Using the job descriptor an user specifies the job parameters like binary code to be executed, input data, output data and BG/P environment specific parameters, like number of CPUs/cores, partition size, virtual environment type, standard streams etc.

A normal workflow on submitting a BG/P job using IBM Loadleveler has the following steps:

1. Prepare and compile the source code and all the dependencies for your application simulation;

2. Check if the BG/P machine is online

 llstatus
 Name                      Schedd InQ  Act Startd Run LdAvg Idle Arch      OpSys 
 fe-bg.hpc.uvt.ro          Avail     0   0 Idle     0 0.00  9999 PPC64     Linux2
 sn-bg.hpc.uvt.ro          Avail     0   0 Idle     0 0.00  9999 PPC64     Linux2
 PPC64/Linux2                2 machines      0  jobs      0  running tasks
 Total Machines              2 machines      0  jobs      0  running tasks
 The Central Manager is defined on sn-bg.hpc.uvt.ro
 The BACKFILL scheduler with Blue Gene support is in use
 Blue Gene is present
 All machines on the machine_list are present.
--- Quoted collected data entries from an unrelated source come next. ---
/-! ## Copy-on-write and history (20 R396 to R398) -/

/-- The free frames of a stack. -/
def poolOf (s : State) (stack : Nat) : List Nat := aget [] stack s.pools
/-- The units of 64 KiB of a page. -/
def pageUnits (e : Nat) : Nat := 2 ^ bufPage e / 2 ^ 16
/-- A frame for a page in the pool of a stack (assumption 64, DESIGN CHOICE). -/
def takeFrame (s : State) (stack n : Nat) : Option (Nat × State) :=
  let pool := poolOf s stack
  match pool.find? fun f => f % n == 0 && (upTo n).all fun i => pool.contains (f + i) with
  | none => none
  | some f => some (f, { s with pools := aset stack (pool.filter fun x => x < f || f + n ≤ x) s.pools })
/-- A unit of 64 KiB uses a failing row for which no spare was left (25 R443): it leaves the pool for good. -/
def wornUnit (s : State) (stack f : Nat) : Bool :=
  (s.stack stack).worn.any fun w => overlap (f * 2 ^ 16) (2 ^ 16) (bankOff w.1 w.2.1 w.2.2 0 0) 1024
/-- A freed frame returns to the pool of its stack (R397) (assumption 40, DEDUCED). -/
def freeFrame (s : State) (stack f n : Nat) : State :=
  { s with pools := aset stack (poolOf s stack ++ ((upTo n).map (f + ·)).filter fun u => !wornUnit s stack u) s.pools }

/-- A page's frame copied to another, as ciphertext (19 R388, R390): a line that cannot be read cannot be read in the copy. -/
def copyFrame (s : State) (e old new : Nat) : State :=
  let (a, n) := frameBytes e old
  let b := (frameBytes e new).1
  let source := fun (x : Nat) => a ≤ 32 * x && 32 * x < a + n
  let target := fun (x : Nat) => b ≤ 32 * x && 32 * x < b + n
  let kept := s.seals.filter fun x => !target x.1
  { s with dram := Memory.copy s.dram a b n
           seals := kept ++ (s.seals.filter fun x => source x.1).map fun x => (x.1 - a / 32 + b / 32, x.2)
           damaged := s.damaged ++ ((s.lost ++ s.damaged).filter (lineIn a n)).map fun l => l - a / 128 + b / 128 }

/-- Partials that wait for a combine follow their page. -/
def rebasePartials (s : State) (e old new : Nat) : State :=
  let (a, n) := frameBytes e old
  let move := fun (p : Partial) => if a ≤ p.ppa && p.ppa < a + n then { p with ppa := p.ppa - a + (frameBytes e new).1 } else p
  { s with cores := s.cores.map fun c => (c.1, { c.2 with parts := c.2.parts.map move }) }

/-- COW_COMPLETE (R398): it waits while the pool of the page's home stack holds no frame, and for the ports of the page. -/
def execCowComplete (page : PageKey) (s : State) : Host.Outcome State Fault Refusal :=
  match bufOf s page.ctx page.buf, s.snap? page.ctx page.buf with
  | some e, some sn =>
    let x := pageBase e page.page
    match leafAddr s e x with
    | none => .refused (.notEnabled "COW_COMPLETE")
    | some la =>
      let leaf := coherentRead s la 8
      match (upTo 15).find? fun i => !leafV (histEntry s e x i), takeFrame s (leafHome leaf) (pageUnits e) with
      | some i, some (f, t) =>
        match histAddr s e x i with
        | none => .refused (.notEnabled "COW_COMPLETE")
        | some ha =>
          let (a, n) := frameBytes e leaf
          let new := mkLeaf sn.opn 0 (leafHome leaf) f
          let t := flushRange t a n true
          let t := rebasePartials (copyFrame (purgeRange t (frameBytes e new).1 n) e leaf new) e leaf new
          let t := writeEntry (writeEntry t ha (mkLeaf (leafVer leaf) 0 (leafHome leaf) (leafFrame leaf))) la new
          let t := shootdown t page
          let t := replayHeld { t with cows := t.cows.filter (· ≠ page) } page
          whenEnabled "COW_COMPLETE"
            (s.cows.contains page && leafV leaf && leafState leaf == 1 && !frameBusy s e leaf && !leafHeld s e x && !inAllBank s ha) t
      | _, _ => .refused (.notEnabled "COW_COMPLETE")
  | _, _ => .refused (.notEnabled "COW_COMPLETE")

/-- The kept plats of a buffer (R395). -/
def keptPlats (v : Snap) (depth : Nat) : List Nat :=
  (((upTo depth).map fun (i : Nat) => wrap ((v.pub : Int) - i) 24) ++ v.holds.map (·.1)).filter (v.kept depth)

/-- HISTORY_FRAME_FREE (R397). -/
def execHistoryFrameFree (page : PageKey) (slot : Nat) (s : State) : Host.Outcome State Fault Refusal :=
  match bufOf s page.ctx page.buf, s.snap? page.ctx page.buf with
  | some e, some sn =>
    let x := pageBase e page.page
    let h := histEntry s e x slot
    match walk s e x, histAddr s e x slot with
    | some leaf, some ha =>
      let used := (keptPlats sn (bufDepth e)).any fun p => platEntry s e x leaf p == some h
      whenEnabled "HISTORY_FRAME_FREE" (slot < 15 && leafV h && !used && !frameBusy s e h && !leafHeld s e x && !inAllBank s ha)
        (let t := purgeRange s (frameBytes e h).1 (frameBytes e h).2
         freeFrame (writeEntry t ha 0) (leafHome h) (leafFrame h) (pageUnits e))
    | _, _ => .refused (.notEnabled "HISTORY_FRAME_FREE")
  | _, _ => .refused (.notEnabled "HISTORY_FRAME_FREE")

/-! ## LAUNCH (16 R343, R344) -/

/-- The control block of a queue read by its home bind core: TAIL, HEAD, N, DEV, PMAX. -/
structure QueueCb where
  tail : Nat
  head : Nat
  n : Nat
  dev : Bool
  pmax : Nat

/-- The fields of a control block of 24 bytes (R332). -/
def queueCb (x : Nat) : QueueCb :=
  { tail := fld x 0 64, head := fld x 64 64, n := fld x 128 4, dev := bitOf x 135, pmax := fld x 132 3 }

/-- The agent of a queue: its home bind core, in the owner context. What it writes stands in DRAM, and no die's reset loses it:
the counts survive one (28 R480; assumption 106, DEDUCED). -/
def queueAg (q : Queue) : Ag := outAg q.ctx

/-- The queue of a context that LAUNCH names. -/
def devQueue (s : State) (ctx k : Nat) : Option Queue :=
  match aget? k s.queues with
  | some q => if q.ctx == ctx then some q else none
  | none => none

/-- A record appended by the home bind core of its queue, at an address of which nothing has been read yet: what it waits
for, its fault, or the count for D. -/
def appendRecord (s : State) (q : Queue) (cb : QueueCb) (record : Nat) : Got :=
  match writeEa s (queueAg q) (eaAdd q.base (64 + 256 * (cb.tail % 2 ^ cb.n) : Nat)) 256 record with
  | .ok _ s =>
    match writeEa s (queueAg q) q.base 8 (cb.tail + 1) with
    | .ok _ s => .ok (cb.tail % 2 ^ 32) s
    | r => r
  | r => r

/-- LAUNCH after the check of its reserved bits: the queue, the record captured, and the append by the home bind core
(assumption 65, DEDUCED). -/
def launchAppend (cx : Cx) (s : State) (t : Thread) (k ea : Nat) : State × RecRes :=
  match devQueue s cx.launch.ctx k with
  | none => (s, .trap { cause := Cause.launchBad, tinfo := 2 })
  | some q =>
    if !bindUp s q.die then (s, .wait t)
    else if linkDown s q.die then
      (s, .trap { cause := Cause.hwLink, taddr := q.base, tinfo := memInfo 32 false false true })
    else match cx.settle t q.base (memInfo 32 false false true) (readEa s (queueAg q) q.base 24) with
    | (s, .trap tr) => (s, .trap tr)
    | (s, .wait t) => (s, .wait t)
    | (s, .ok x) =>
      let cb := queueCb x
      if !cb.dev then (s, .trap { cause := Cause.launchBad, tinfo := 2 })
      else match checkEa s cx.launch { size := 256, align := 64, r := true, acc := false } ea with
      | some c => (s, .trap { cause := c, taddr := ea, tinfo := memInfo 256 false false true })
      | none =>
        if !(openAccesses s cx.slot cx.tids cx.issue.handler).isEmpty then (s, .wait t)
        else match cx.readRecord s cx.tids (cx.tids.headD 0) t ea 256 true with
        | (s, .trap tr) => (s, .trap tr)
        | (s, .wait t) => (s, .wait t)
        | (s, .ok record) =>
          if wrap ((cb.tail : Int) - cb.head) 64 == 2 ^ cb.n then (s, .trap { cause := Cause.launchFull, tinfo := k })
          else cx.settle t q.base (memInfo 256 true false true) (appendRecord s q cb record)

/-- LAUNCH (R344): a full release at .pk, counted in st and complete when the append is made. -/
def execLaunch (d a b : BitVec 8) (s : State) : Host.Outcome State Fault Refusal :=
  runWord s (.launch d a b) fun cx s =>
    let o := cx.opnds (cx.view s.ref (cx.tids.headD 0))
    if fld o.b 8 24 != 0 then cx.trapAll s { cause := Cause.launchBad, tinfo := 1 }
    else
      match launchAppend cx s (cx.party.thread (cx.tids.headD 0)) (fld o.b 0 8) o.a with
      | (s, .trap tr) => cx.trapAll s tr
      | (s, .wait t) => cx.holdGroup s t
      | (s, .ok x) =>
        let id := s.seq
        let s := s.addOp cx.slot cx.party.lid cx.tids (some .st) cx.pc (.launch (fld o.b 0 8) o.a) []
        let cx := { cx with party := cx.party.write cx.dreg cx.dwidth x }
        completeOp (cx.mapGroup s fun k t => cx.advance k (t.count .st)) id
3. Depending on you job run time, select the appropriate run class:

 llclass

4. Create a loadleveler job description file to describe you simulation:

 #!/bin/sh
 # @ job_name = sfcmGridFragm_2iunie
 # @ job_type = bluegene# @ requirements = (Machine == "$(host)")
 # @ error = $(job_name)_$(jobid).err
 # @ output = $(job_name)_$(jobid).out
 # @ environment = COPY_ALL;
 # @ notification = always
 # @ notify_user = silviu@info.uvt.ro
 # @ wall_clock_limit = 3:59:00
 # @ class = parallel
 # @ bg_size = 16
 # @ queue
 /bgsys/drivers/ppcfloor/bin/mpirun -mode VN –cwd 
 "/GPFS/users/staff/panica/projects  /fuzzy/run/03.08.2011-11.12-5" –args  
 "config_sfcm.cnf 4 4" –exe 
 /GPFS/users/staff/panica/projects/fuzzy/run/03.08.2011-11.12-5/sfcmGridFragm_2iunie

• these options are specific to the FuzzyCmeans application simulations; for more detailed description file parameters please consult IBM Loadleveler handbook;

5. Submit the job to the BG/P machine:

 llsubmit job_description

6. Check job status (simple):

 llq

7. Check job status (complex):

 llstatus –l

8. Cancel the job:

 llcancel job _id

9. When the job stops running the output of the execution (including the log files) is available in the ‘-cwd’ defined directory.